DATA RECORDS below:

def Dev.identVolume (d : Dev) (vol : Nat) : List Byte :=
  let v := vol - 1
  let size := d.rd (F.sflVolSize v)
  leBytes 1 vol ++ leBytes 1 (b2n (d.flag (F.sflVolCfg_aes v)) + 2 * b2n (decide (0 < d.rd (F.sflVolCfg_idx v)))) ++
    leBytes 1 (d.rd (F.sflVolCfg_key v)) ++ leBytes 1 ((d.setOfVol v).getD 0xFF) ++ leBytes 4 (d.rd (F.sflVolBase v)) ++ leBytes 4 size ++
    leBytes 8 (size * 65536) ++ leBytes 4 4096 ++ leBytes 4 (d.rd (F.sflVolCfg_idx v)) ++ leBytes 4 (d.rd (F.sflAesKeyid (d.rd (F.sflVolCfg_key v)))) ++
    leBytes 8 (d.volMapped v 1) ++ leBytes 8 (d.volMapped v 2) ++ leBytes 8 (d.volMapped v 3) ++
    leBytes 8 (d.get64 (F.sflVolAppendLo v) (F.sflVolAppendHi v)) ++ leBytes 4 (d.rd (F.sflVolIdxNext v))

def Dev.identDisc (d : Dev) (c i : Nat) : List Byte :=
  let e := d.catEnt c
  let nwb := leBytes 4 (d.nwbOf c i)
  let closed := b2n (e.closed.testBit i)
  match Map.find d.odr.idents (16 * c + i) with
  | none => leBytes 1 (2 * closed) ++ zeros 3 ++ nwb ++ zeros 24
  | some (fmt, blocks, spare, serial) =>
    leBytes 1 (1 + 2 * closed) ++ leBytes 1 fmt ++ leBytes 2 blocks ++ nwb ++ leBytes 4 spare ++ padTo 16 serial ++ zeros 4

def Dev.identShell (d : Dev) (c : Nat) : List Byte := (d.catEnt c).bytes ++ ((List.range 12).map (d.identDisc c)).flatten

/-- The structure that CNS, VOL and the catalogue index name, or the status that refuses it. -/
def Dev.identData (d : Dev) (cns vol c : Nat) : Except Nat (List Byte) :=
  if cns = 0 then .ok (padTo 4096 d.identController)
  else if cns = 1 then
    (if vol = 0 ∨ 64 < vol ∨ d.rd (F.sflVolSize (vol - 1)) = 0 then .error 0x20 else .ok (padTo 4096 (d.identVolume vol)))
  else if cns = 2 then (if (d.catEnt c).st = 0 then .error 0x22 else .ok (padTo 4096 (d.identShell c)))
  else .error 0x22

/-! ## Log pages (R474–R476) -/

def LogRec.bytes (r : LogRec) : List Byte :=
  let b := leBytes 1 r.ty ++ leBytes 1 r.region ++ leBytes 1 r.slot ++ leBytes 1 r.bit ++ leBytes 1 (r.level + 4 * r.cont) ++ zeros 3 ++
    leBytes 8 r.lseq ++ leBytes 8 r.tick ++ leBytes 4 r.time ++ leBytes 4 r.tc ++ leBytes 8 r.info ++ leBytes 1 r.flags ++ leBytes 1 r.queue ++
    leBytes 2 r.qslot ++ padTo 16 r.caps
  b ++ leBytes 4 (crc32c b)

/-- Record size and capacity of the pages that have a header. -/
def logShape : Nat → Option (Nat × Nat)
  | 0x01 => some (64, 262144)
  | 0x02 => some (64, 65536)
  | 0x03 => some (64, 131072)
  | 0x04 => some (32, 1024)
  | 0x06 => some (128, 4)
  | 0x07 => some (512, 2048)
  | 0x08 => some (32, 524288)
  | 0x09 => some (32, 80)
  | _ => none

/-- Records written since the MRAM was formatted. -/
def Dev.logWritten (d : Dev) : Nat → Nat
  | 0x01 => d.mram.chipLog.written
  | 0x02 => d.mram.eventLog.written
  | 0x03 => d.mram.accessLog.written
  | 0x04 => d.mram.redCount
  | 0x06 => 4
  | 0x07 => d.ing.takeRecs
  | 0x08 => d.rd F.ingRegMrrHead
  | 0x09 => 80
  | _ => 0

/-- What a log's ring holds now in the place of record number `i`: it, or the newer one that has overwritten it. -/
def ringRec {α : Type} (recs : List α) (written cap i : Nat) : Option α :=
  let first := written - recs.length
  recs[i + cap * ceilDiv (first - i) cap - first]?

/-- Record number `i` of a page as it lies in its ring, those of takes and missing ranges read from the store. -/
def Dev.logRecord (d : Dev) (lid i : Nat) : List Byte × Dev :=
  let stored (a n : Nat) : List Byte × Dev :=
    let (o, d) := d.sysRead a n
    (o.data, d)
  let of (l : Log) (cap : Nat) : List Byte := ((ringRec l.recs l.written cap i).map LogRec.bytes).getD []
  match lid with
  | 0x01 => (of d.mram.chipLog 262144, d)
  | 0x02 => (of d.mram.eventLog 65536, d)
  | 0x03 => (of d.mram.accessLog 131072, d)
  | 0x04 => (((ringRec d.mram.redLog d.mram.redCount 1024 i).map (·.bytes)).getD [], d)
  | 0x06 => ((d.fwBytes i 0 127) ++ leBytes 1 (b2n (d.mram.checked.getD i false)), d)
  | 0x07 => stored (takeRecAddr i) 512
  | 0x08 => stored (mrrAddr i) 32
  | 0x09 => (((List.range 8).map (fun w => leBytes 4 (d.view (0xB01100 + 32 * i + 4 * w)))).flatten, d)
  | _ => ([], d)

def Dev.maxErases (d : Dev) : Nat := d.wearStat / 65536

/-- The health page (R476). -/
def Dev.healthPage (d : Dev) : List Byte :=
  let sum (k : Nat) : Nat := d.rd (F.cstCnt k)
  let rails := (List.range 8).foldl (fun n i => n + d.rd (F.pltSupV_state i) * 4 ^ i) 0
  let therm (i : Nat) : List Byte := leBytes 1 (unsgn 8 (sgn 16 (d.rd (F.pltThermT i)) / 16))
  padTo 512 (((List.range 13).map therm).flatten ++ zeros 3 ++ leBytes 2 rails ++ zeros 6 ++ leBytes 8 d.now ++ leBytes 4 d.mram.powerOns ++
    leBytes 4 d.mram.pfCount ++ leBytes 8 (sum 0) ++ leBytes 8 (sum 1 + sum 2) ++ leBytes 8 (sum 3) ++ leBytes 8 d.capUnits ++
    leBytes 8 (d.get64 F.sflValidLo F.sflValidHi) ++ leBytes 2 (d.wearStat / 65536) ++ leBytes 2 (d.wearStat % 65536) ++
    leBytes 1 d.freeMin ++ zeros 3 ++ ((List.range 4).map (fun n => leBytes 4 (d.rd (F.drvSpare n)))).flatten ++
    ((List.range 8).map (fun s => leBytes 4 (d.view (Pg.parSet s + 0x114)))).flatten ++
    ((List.range 16).map (fun p => leBytes 4 (d.used p))).flatten)

/-- Bytes `ofs … ofs+len-1` of a page's image, with the records that had been written when the command started (`n0`). -/
def Dev.logData (d : Dev) (lid n0 ofs len : Nat) : List Byte × Dev :=
  match logShape lid with
  | some (size, cap) =>
    let count := min n0 cap
    let old := n0 - count
    let b := leBytes 4 lid ++ leBytes 4 size ++ leBytes 4 cap ++ leBytes 8 n0 ++ leBytes 4 (old % cap) ++
      leBytes 4 (if n0 = 0 then 0 else (n0 - 1) % cap) ++ zeros 32
    let hdr := b ++ leBytes 4 (crc32c b)
    let first := (ofs - 64) / size
    let (body, d) := ((List.range (ceilDiv (len + size) size + 1)).filter (fun k => decide (first + k < count))).foldl
      (fun (acc : List Byte × Dev) k =>
        let (b, d) := acc.2.logRecord lid (old + first + k)
        (acc.1 ++ b, d)) ([], d)
    (padTo len (if ofs < 64 then (hdr ++ body).drop ofs else body.drop (ofs - 64 - first * size)), d)
  | none =>
    (if lid = 0x05 then padTo len (d.healthPage.drop ofs)
      else if 131072 ≤ ofs then zeros len
      else padTo len (d.profBytes (lid - 0x10) ofs (min len (131072 - ofs))), d)

def logExists (lid : Nat) : Bool := (logShape lid).isSome || decide (lid = 5) || (decide (0x10 ≤ lid) && decide (lid ≤ 0x17))

/-! ## The mailbox (R444) -/

/-- The mailbox answers while the link is up in CXL; `payload` holds the contents R444 gives, in its order (log entry 51). -/
def Dev.mailbox (d : Dev) (done : Bool) (payload : List Byte) : Dev := if d.rd F.pltStat_link = 1 then d.send (.mailbox done payload) else d

/-- IDENTIFY_MEMORY_DEVICE: total and volatile capacity, persistent capacity, LSA size, poison list size. -/
def execIdentifyMemoryDevice (s : State) : Host.Outcome State Fault Refusal :=
  run s fun d => d.mailbox true (leBytes 8 d.memW ++ leBytes 8 d.memW ++ leBytes 8 0 ++ leBytes 4 131072 ++ leBytes 4 256)

/-- GET_HEALTH_INFO: stack states, life used, temperature, dirty shutdowns. -/
def execGetHealthInfo (s : State) : Host.Outcome State Fault Refusal := run s fun d =>
  let stk := ((List.range 4).map (fun n => leBytes 1 (unitStat (d.unitAt (Pg.cstStk n))))).flatten
  let worst := (d.sfl.rows.find? (fun e => e.2.erases == d.maxErases && decide (e.2.st ≠ .retired))).map (·.1)
  let ty := match worst with
    | some r => d.dieOf ((d.positions r).getD 0 0) (rowCe r)
    | none => 0
  d.mailbox true (stk ++ leBytes 4 (Config.lifeUsed d.maxErases ty) ++ leBytes 1 (d.rd F.pltThermStat_hottest) ++ leBytes 4 d.mram.pfCount)

/-- GET_POISON_LIST: up to 256 sealed lines of the window, oldest first, behind the overflow flag and their number. -/
def execGetPoisonList (s : State) : Host.Outcome State Fault Refusal := run s fun d =>
  let all := d.cst.sealed.filter (fun a => decide (a < d.memW))
  d.mailbox true (leBytes 1 (b2n (decide (256 < all.length))) ++ leBytes 2 (min 256 all.length) ++ ((all.take 256).map (leBytes 8)).flatten)

/-- GET_LSA: bytes of the label area. -/
def execGetLsa (offset length : Nat) (s : State) : Host.Outcome State Fault Refusal := run s fun d =>
  if 131072 < offset + length then d.mailbox false [] else d.mailbox true (Map.getRun 0 d.mram.lsa offset length)

/-- SET_LSA: bytes of the label area are written. -/
def execSetLsa (offset : Nat) (bytes : List Byte) (s : State) : Host.Outcome State Fault Refusal := run s fun d =>
  if d.rd F.pltStat_link ≠ 1 then d
  else if 131072 < offset + bytes.length then d.mailbox false []
  else (d.mramPut (ceilDiv bytes.length 8) fun m => { m with lsa := Map.setRun 0 m.lsa offset bytes }).mailbox true []

/-- GET_FW_INFO: the slots and versions of PLT_FW. -/
def execGetFwInfo (s : State) : Host.Outcome State Fault Refusal := run s fun d =>
  d.mailbox true (((List.range 12).map (fun r => leBytes 4 (d.view (F.pltFwReg_version r).addr))).flatten)

/-- TRANSFER_FW: Unsupported. -/
def execTransferFw (s : State) : Host.Outcome State Fault Refusal := run s fun d => d.mailbox false []

/-- ACTIVATE_FW: Unsupported. -/
def execActivateFw (s : State) : Host.Outcome State Fault Refusal := run s fun d => d.mailbox false []

/-- GET_EVENT_RECORDS: one record for each error reported at HOST that the event log holds. -/
def execGetEventRecords (s : State) : Host.Outcome State Fault Refusal := run s fun d =>
  d.mailbox true (((d.mram.eventLog.recs.filter (fun r => decide (r.ty = 1))).map LogRec.bytes).flatten)

end Sys2Proof.Machine
end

End of DATA RECORDS.

_TASK ITEM:_ A verbatim transcription is needed of the lines above, starting at the line with "def Dev.mailbox (d" and ending at the line with "are written. -/", both included, and of nothing else.

_SOLVED PROBLEM:_
def Dev.mailbox (d : Dev) (done : Bool) (payload : List Byte) : Dev := if d.rd F.pltStat_link = 1 then d.send (.mailbox done payload) else d

/-- IDENTIFY_MEMORY_DEVICE: total and volatile capacity, persistent capacity, LSA size, poison list size. -/
def execIdentifyMemoryDevice (s : State) : Host.Outcome State Fault Refusal :=
  run s fun d => d.mailbox true (leBytes 8 d.memW ++ leBytes 8 d.memW ++ leBytes 8 0 ++ leBytes 4 131072 ++ leBytes 4 256)

/-- GET_HEALTH_INFO: stack states, life used, temperature, dirty shutdowns. -/
def execGetHealthInfo (s : State) : Host.Outcome State Fault Refusal := run s fun d =>
  let stk := ((List.range 4).map (fun n => leBytes 1 (unitStat (d.unitAt (Pg.cstStk n))))).flatten
  let worst := (d.sfl.rows.find? (fun e => e.2.erases == d.maxErases && decide (e.2.st ≠ .retired))).map (·.1)
  let ty := match worst with
    | some r => d.dieOf ((d.positions r).getD 0 0) (rowCe r)
    | none => 0
  d.mailbox true (stk ++ leBytes 4 (Config.lifeUsed d.maxErases ty) ++ leBytes 1 (d.rd F.pltThermStat_hottest) ++ leBytes 4 d.mram.pfCount)

/-- GET_POISON_LIST: up to 256 sealed lines of the window, oldest first, behind the overflow flag and their number. -/
def execGetPoisonList (s : State) : Host.Outcome State Fault Refusal := run s fun d =>
  let all := d.cst.sealed.filter (fun a => decide (a < d.memW))
  d.mailbox true (leBytes 1 (b2n (decide (256 < all.length))) ++ leBytes 2 (min 256 all.length) ++ ((all.take 256).map (leBytes 8)).flatten)

/-- GET_LSA: bytes of the label area. -/
def execGetLsa (offset length : Nat) (s : State) : Host.Outcome State Fault Refusal := run s fun d =>
  if 131072 < offset + length then d.mailbox false [] else d.mailbox true (Map.getRun 0 d.mram.lsa offset length)

/-- SET_LSA: bytes of the label area are written. -/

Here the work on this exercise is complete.